-- ==== Sys2Proof/Tests/Slice0.lean ====
section
/-! SUPPORT. The model's own tests: ill-formed instructions are refused by `Instr.wellFormed`, words written out from the op
code map decode to what the map says, one or two of the spec's own vectors (95_test_vectors.md) for each mnemonic and
event, and a witness for every obligation that has hypotheses. -/

namespace Sys2Proof.Tests

open Sys2Proof.Machine

/-! ## Helpers -/

/-- A state of a device: registers written, an instruction at 0100H, further program bytes. -/
def start (d : Device) (regs : List (Byte × Byte)) (code : List Byte) (more : List (Word × Byte)) : State :=
  let s := regs.foldl (fun s c => s.setReg c.1 c.2) { State.reset with dev := d, pc := 0x0100#16 }
  (more.foldl (fun s c => s.setProgByte c.1 c.2) s).loadProgram 0x0100#16 code

/-- One step goes on to a state with the property. -/
def runs (p : State → Bool) (s : State) : Bool :=
  match step s with
  | .next t => p t
  | .fault _ => false
  | .refused _ => false

/-- One step is refused for this reason. -/
def refuses (r : Refusal) (s : State) : Bool :=
  match step s with
  | .next _ => false
  | .fault _ => false
  | .refused q => decide (q = r)

/-- FLAGS bits 7 to 2: C Z S V D H. -/
def six (t : State) : BitVec 6 := t.flags.extractLsb' 2 6

/-- These bytes are this instruction and nothing is left. -/
def decodesTo (bs : List Byte) (i : Instr) : Bool :=
  match decode bs with
  | .ok (j, rest) => decide (j = i) && rest.isEmpty
  | .error _ => false

def decodesAll (l : List (List Byte × Instr)) : Bool := l.all fun c => decodesTo c.1 c.2

/-! ## Well-formedness: one ill-formed term for each check -/

theorem test_illFormed_decw_RR : (Instr.decw_RR 0x43#8).wellFormed .dstSrc = false := by decide
theorem test_illFormed_incw_RR : (Instr.incw_RR 0xE5#8).wellFormed .dstSrc = false := by decide
theorem test_illFormed_jp_IRR : (Instr.jp_IRR 0x01#8).wellFormed .dstSrc = false := by decide
theorem test_illFormed_call_IRR : (Instr.call_IRR 0xFF#8).wellFormed .dstSrc = false := by decide
theorem test_illFormed_ldc_r_Irr : (Instr.ldc_r_Irr 2#4 3#4).wellFormed .dstSrc = false := by decide
theorem test_illFormed_ldci_Ir_Irr : (Instr.ldci_Ir_Irr 2#4 3#4).wellFormed .dstSrc = false := by decide
theorem test_illFormed_ldc_Irr_r :
    (Instr.ldc_Irr_r 3#4 2#4).wellFormed .dstSrc = false ∧ (Instr.ldc_Irr_r 2#4 3#4).wellFormed .srcDst = false := by
  decide
theorem test_illFormed_ldci_Irr_Ir :
    (Instr.ldci_Irr_Ir 3#4 2#4).wellFormed .dstSrc = false ∧ (Instr.ldci_Irr_Ir 2#4 3#4).wellFormed .srcDst = false := by
  decide
theorem test_wellFormed_decw_RR : (Instr.decw_RR 0xE4#8).wellFormed .dstSrc = true := by decide

/-! ## Decoding: words written out from the op code map (30_encoding.md R100) -/

/-- No bytes, and a byte string that ends before its operands, are refused by name. -/
theorem test_decode_short :
    (match decode [] with | .error e => decide (e = .noOpcode) | .ok _ => false) = true ∧
      (match decode [0x04#8, 0x08#8] with | .error e => decide (e = .missingOperand) | .ok _ => false) = true := by
  decide

/-- The op code table numbers the first byte's bits from 0. -/
theorem test_decodeTableWord : decodeTableWord 24 0x430804 = some (.add_R_R 0x43#8 0x08#8) := by decide

theorem test_decode_add : decodesAll [
    ([0x02#8, 0x12#8], .add_r_r 0x1#4 0x2#4),
    ([0x03#8, 0x12#8], .add_r_Ir 0x1#4 0x2#4),
    ([0x04#8, 0x08#8, 0x43#8], .add_R_R 0x43#8 0x08#8),
    ([0x05#8, 0x08#8, 0x43#8], .add_R_IR 0x43#8 0x08#8),
    ([0x06#8, 0x43#8, 0x5A#8], .add_R_IM 0x43#8 0x5A#8),
    ([0x07#8, 0x43#8, 0x5A#8], .add_IR_IM 0x43#8 0x5A#8)] = true := by decide

theorem test_decode_adc : decodesAll [
    ([0x12#8, 0x12#8], .adc_r_r 0x1#4 0x2#4),
    ([0x13#8, 0x12#8], .adc_r_Ir 0x1#4 0x2#4),
    ([0x14#8, 0x08#8, 0x43#8], .adc_R_R 0x43#8 0x08#8),
    ([0x15#8, 0x08#8, 0x43#8], .adc_R_IR 0x43#8 0x08#8),
    ([0x16#8, 0x43#8, 0x5A#8], .adc_R_IM 0x43#8 0x5A#8),
    ([0x17#8, 0x43#8, 0x5A#8], .adc_IR_IM 0x43#8 0x5A#8)] = true := by decide
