-- ==== Sys2Proof/Machine/Step.lean ====
section
/-! DEFINITION. One step is one `Cycle` (40_control_flow.md R100); the other host operations stand in
Machine/HostOps.lean (log entry 9). -/

namespace Sys2Proof.Machine

/-- `Cycle`: nothing on a halted block (60_exceptions.md R255); else fetch, decode and execute, in the
priority of R257. -/
def step (s : State) : Host.Outcome State Fault Refusal :=
  if s.halted then .next s
  else
    match fetch s with
    | .error r => .next (takeFatal none r s)
    | .ok op =>
      match decode op with
      | .error e => .next (takeFatal (decodeFatal op e).1 (decodeFatal op e).2 s)
      | .ok i => exec i s

/-- `s` with the table word stored where `step` fetches next (log entry 12). -/
def State.withFetchWord (s : State) (nbits w : Nat) : State := placeWord nbits w s

end Sys2Proof.Machine
end

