-- ==== Sys2Proof/Safety.lean ====
section
/-! DEFINITION. The terms claims use: the components of a state and which of them an operation may
change, the state a fatal condition leaves, the picture a sprite draws, and the invariant of a
session. -/

namespace Sys2Proof.Machine

/-! ## Decoding -/

/-- The 16-bit word with the number `w` decodes to `i`. -/
def Decodes (w : Nat) (i : Instr) : Prop := decode (BitVec.ofNat 16 w) = .ok i

/-! ## Frames -/

/-- The components of the state tuple (10_state.md R20), memory and framebuffer cell by cell, and the
model's own draw counter. -/
inductive Component where
  | v (x : Nibble)
  | i
  | pc
  | sp
  | stack (j : Fin 16)
  | dt
  | st
  | key
  | pixel (k : Nat)
  | mem (a : Nat)
  | quirk
  | halted
  | fault
  | draws
  deriving DecidableEq, Repr

/-- The component reads in `t` as it reads in `s`. -/
def Unchanged (s t : State) : Component → Prop
  | .v x => t.getV x = s.getV x
  | .i => t.i = s.i
  | .pc => t.pc = s.pc
  | .sp => t.sp = s.sp
  | .stack j => t.stack[j.val] = s.stack[j.val]
  | .dt => t.dt = s.dt
  | .st => t.st = s.st
  | .key => t.key = s.key
  | .pixel k => fbGet t.fb k = fbGet s.fb k
  | .mem a => t.mem.read a = s.mem.read a
  | .quirk => t.quirk = s.quirk
  | .halted => t.halted = s.halted
  | .fault => t.fault = s.fault
  | .draws => t.draws = s.draws

/-- Every component reads in `t` as in `s`, except possibly those of which `changed` holds. -/
def OnlyChanges (changed : Component → Prop) (s t : State) : Prop := ∀ c, ¬ changed c → Unchanged s t c

/-- The components an instruction without a fatal may write (the access summary, 10_state.md R37, with
the bytes `FX33` and `FX55` store to, 20_memory.md R51). -/
def MayWrite (s : State) : Instr → Component → Prop
  | .cls, c => c = .pc ∨ ∃ k, c = .pixel k
  | .ret, c => c = .pc ∨ c = .sp
  | .sys _, _ => False
  | .jp _, c => c = .pc
  | .call _, c => c = .pc ∨ c = .sp ∨ ∃ j : Fin 16, c = .stack j ∧ (j.val : Int) = s.spInt + 1
  | .seImm _ _, c => c = .pc
  | .sneImm _ _, c => c = .pc
  | .seReg _ _, c => c = .pc
  | .ldImm x _, c => c = .pc ∨ c = .v x
  | .addImm x _, c => c = .pc ∨ c = .v x
  | .ldReg x _, c => c = .pc ∨ c = .v x
  | .orReg x _, c => c = .pc ∨ c = .v x
  | .andReg x _, c => c = .pc ∨ c = .v x
  | .xorReg x _, c => c = .pc ∨ c = .v x
  | .addReg x _, c => c = .pc ∨ c = .v x ∨ c = .v 0xF#4
  | .subReg x _, c => c = .pc ∨ c = .v x ∨ c = .v 0xF#4
  | .shr x _, c => c = .pc ∨ c = .v x ∨ c = .v 0xF#4
  | .subnReg x _, c => c = .pc ∨ c = .v x ∨ c = .v 0xF#4
  | .shl x _, c => c = .pc ∨ c = .v x ∨ c = .v 0xF#4
  | .sneReg _ _, c => c = .pc
  | .ldI _, c => c = .pc ∨ c = .i
  | .jpV0 _, c => c = .pc
  | .rnd x _, c => c = .pc ∨ c = .v x ∨ c = .draws
  | .drw _ _ _, c => c = .pc ∨ c = .v 0xF#4 ∨ ∃ k, c = .pixel k
  | .skp _, c => c = .pc
  | .sknp _, c => c = .pc
  | .ldVxDt x, c => c = .pc ∨ c = .v x
  | .ldVxK x, c => c = .pc ∨ c = .v x
  | .ldDtVx _, c => c = .pc ∨ c = .dt
  | .ldStVx _, c => c = .pc ∨ c = .st
  | .addIVx _, c => c = .pc ∨ c = .i
  | .ldFVx _, c => c = .pc ∨ c = .i
  | .ldBVx _, c => c = .pc ∨ ∃ k, k < 3 ∧ c = .mem (s.i.toNat + k)
  | .ldMemVx x, c => c = .pc ∨ ∃ k, k ≤ x.toNat ∧ c = .mem (s.i.toNat + k)
  | .ldVxMem x, c => c = .pc ∨ ∃ y : Nibble, y.toNat ≤ x.toNat ∧ c = .v y

/-! ## Fatal conditions -/

/-- What a fatal of a cycle that began in `s` leaves: `s` with `HALTED` and `FAULT` written, and nothing
else (60_exceptions.md R253, R254). -/
def haltedWith (s : State) (cause : FatalCause) (opcode : Option Word) (addr : Option Nat) : State :=
  { s with halted := true, fault := some { cause := cause, pc := s.pc, opcode := opcode, addr := addr } }

/-- A run is faulted iff `HALTED = 1` at its end (60_exceptions.md R274). -/
def Faulted (s : State) : Prop := s.halted = true

/-- Only memory and font faults record an address, and it is one that cannot be accessed so
(60_exceptions.md R250). -/
def AddressMatchesCause (f : FaultRecord) : Prop :=
  match f.cause with
  | .memBounds => ∃ a, f.addr = some a ∧ 4095 ≤ a
  | .fontWrite => ∃ a, f.addr = some a ∧ a ≤ 0x04F
  | .legacyCall => f.addr = none
  | .illegalOpcode => f.addr = none
  | .stackOverflow => f.addr = none
  | .stackUnderflow => f.addr = none

/-- The fatal of reading `first`, `first + 1`, ..., `last`: `MEM_BOUNDS` of the first of them that is not
present (20_memory.md R52; 60_exceptions.md R250, R257). -/
def readFatal (first last : Nat) : Option Raised :=
  if last < 4095 then none else some ⟨.memBounds, some (max first 4095)⟩

/-- The fatal of writing `first`, `first + 1`, ..., `last`: `FONT_WRITE` of `first` when it lies in the font,
else as for a read (20_memory.md R53; 60_exceptions.md R250, R257). -/
def writeFatal (first last : Nat) : Option Raised :=
  if first ≤ 0x04F then some ⟨.fontWrite, some first⟩ else readFatal first last

/-- The fatal the instruction raises in `s`, with the address recorded, or none: the conditions of the table
of 60_exceptions.md R250, as the instruction rules give them. -/
def fatalOf : Instr → State → Option Raised
  | .cls, _ => none
  | .ret, s => if s.spInt = -1 then some ⟨.stackUnderflow, none⟩ else none
  | .sys _, _ => some ⟨.legacyCall, none⟩
  | .jp _, _ => none
  | .call _, s => if s.spInt = 15 then some ⟨.stackOverflow, none⟩ else none
  | .seImm _ _, _ => none
  | .sneImm _ _, _ => none
  | .seReg _ _, _ => none
  | .ldImm _ _, _ => none
  | .addImm _ _, _ => none
  | .ldReg _ _, _ => none
  | .orReg _ _, _ => none
  | .andReg _ _, _ => none
  | .xorReg _ _, _ => none
  | .addReg _ _, _ => none
  | .subReg _ _, _ => none
  | .shr _ _, _ => none
  | .subnReg _ _, _ => none
  | .shl _ _, _ => none
  | .sneReg _ _, _ => none
  | .ldI _, _ => none
  | .jpV0 _, _ => none
  | .rnd _ _, _ => none
  | .drw _ _ n, s => if n.toNat = 0 then none else readFatal s.i.toNat (s.i.toNat + n.toNat - 1)
  | .skp _, _ => none
  | .sknp _, _ => none
  | .ldVxDt _, _ => none
  | .ldVxK _, _ => none
  | .ldDtVx _, _ => none
  | .ldStVx _, _ => none
  | .addIVx _, _ => none
  | .ldFVx _, _ => none
  | .ldBVx _, s => writeFatal s.i.toNat (s.i.toNat + 2)
  | .ldMemVx x, s => writeFatal s.i.toNat (s.i.toNat + x.toNat)
  | .ldVxMem x, s => readFatal s.i.toNat (s.i.toNat + x.toNat)

/-! ## Sprites -/

/-- Screen pixel `(px, py)` is covered by a set pixel of the `n`-row sprite at `I` whose top-left corner
is `(vx mod 64, vy mod 32)` (42_display.md R174). -/
def spriteCovers (s : State) (vx vy : Byte) (n : Nat) (px py : Nat) : Bool :=
  decide (vx.toNat % 64 ≤ px ∧ px < vx.toNat % 64 + 8 ∧ vy.toNat % 32 ≤ py ∧ py < vy.toNat % 32 + n) &&
    (s.mem.read (s.i.toNat + (py - vy.toNat % 32))).getLsbD (7 - (px - vx.toNat % 64))

/-! ## The invariant of a session -/

/-- What holds in every state of a session: the memory is in canonical form, the block is halted exactly
when a fault is recorded, and the record is one a fatal at the current `PC` leaves. -/
structure Inv (s : State) : Prop where
  /-- the canonical form of `MEM` (the model's representation of 10_state.md R32) -/
  memCanonical : s.mem.wf
  /-- `FAULT` is written once, together with `HALTED` (10_state.md R34, R35) -/
  haltedIffFault : s.halted = true ↔ s.fault.isSome = true
  /-- the record holds the `PC` of the faulting instruction, where the halted block stays
  (60_exceptions.md R253 to R255) -/
  faultPc : ∀ f, s.fault = some f → f.pc = s.pc
  /-- a fault without an opcode is a fetch fault (60_exceptions.md R254) -/
  faultOpcode : ∀ f, s.fault = some f → f.opcode = none → f.cause = .memBounds
  /-- the recorded address fits the cause (60_exceptions.md R250) -/
  faultAddr : ∀ f, s.fault = some f → AddressMatchesCause f

end Sys2Proof.Machine
end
▬▬▬▬▬▬
■ Task:
The response must consist of the lines above, from the first one through the line containing "each check -/", reproduced exactly.

■ Task answer:
-- ==== Sys2Proof/Tests/Slice0.lean ====
section
/-! SUPPORT. The model's own tests: ill-formed instructions are refused by `Instr.wellFormed`, words written out from the op
code map decode to what the map says, one or two of the spec's own vectors (95_test_vectors.md) for each mnemonic and
event, and a witness for every obligation that has hypotheses. -/

namespace Sys2Proof.Tests

open Sys2Proof.Machine

/-! ## Helpers -/

/-- A state of a device: registers written, an instruction at 0100H, further program bytes. -/
def start (d : Device) (regs : List (Byte × Byte)) (code : List Byte) (more : List (Word × Byte)) : State :=
  let s := regs.foldl (fun s c => s.setReg c.1 c.2) { State.reset with dev := d, pc := 0x0100#16 }
  (more.foldl (fun s c => s.setProgByte c.1 c.2) s).loadProgram 0x0100#16 code

/-- One step goes on to a state with the property. -/
def runs (p : State → Bool) (s : State) : Bool :=
  match step s with
  | .next t => p t
  | .fault _ => false
  | .refused _ => false

/-- One step is refused for this reason. -/
def refuses (r : Refusal) (s : State) : Bool :=
  match step s with
  | .next _ => false
  | .fault _ => false
  | .refused q => decide (q = r)

/-- FLAGS bits 7 to 2: C Z S V D H. -/
def six (t : State) : BitVec 6 := t.flags.extractLsb' 2 6

/-- These bytes are this instruction and nothing is left. -/
def decodesTo (bs : List Byte) (i : Instr) : Bool :=
  match decode bs with
  | .ok (j, rest) => decide (j = i) && rest.isEmpty
  | .error _ => false

def decodesAll (l : List (List Byte × Instr)) : Bool := l.all fun c => decodesTo c.1 c.2

/-! ## Well-formedness: one ill-formed term for each check -/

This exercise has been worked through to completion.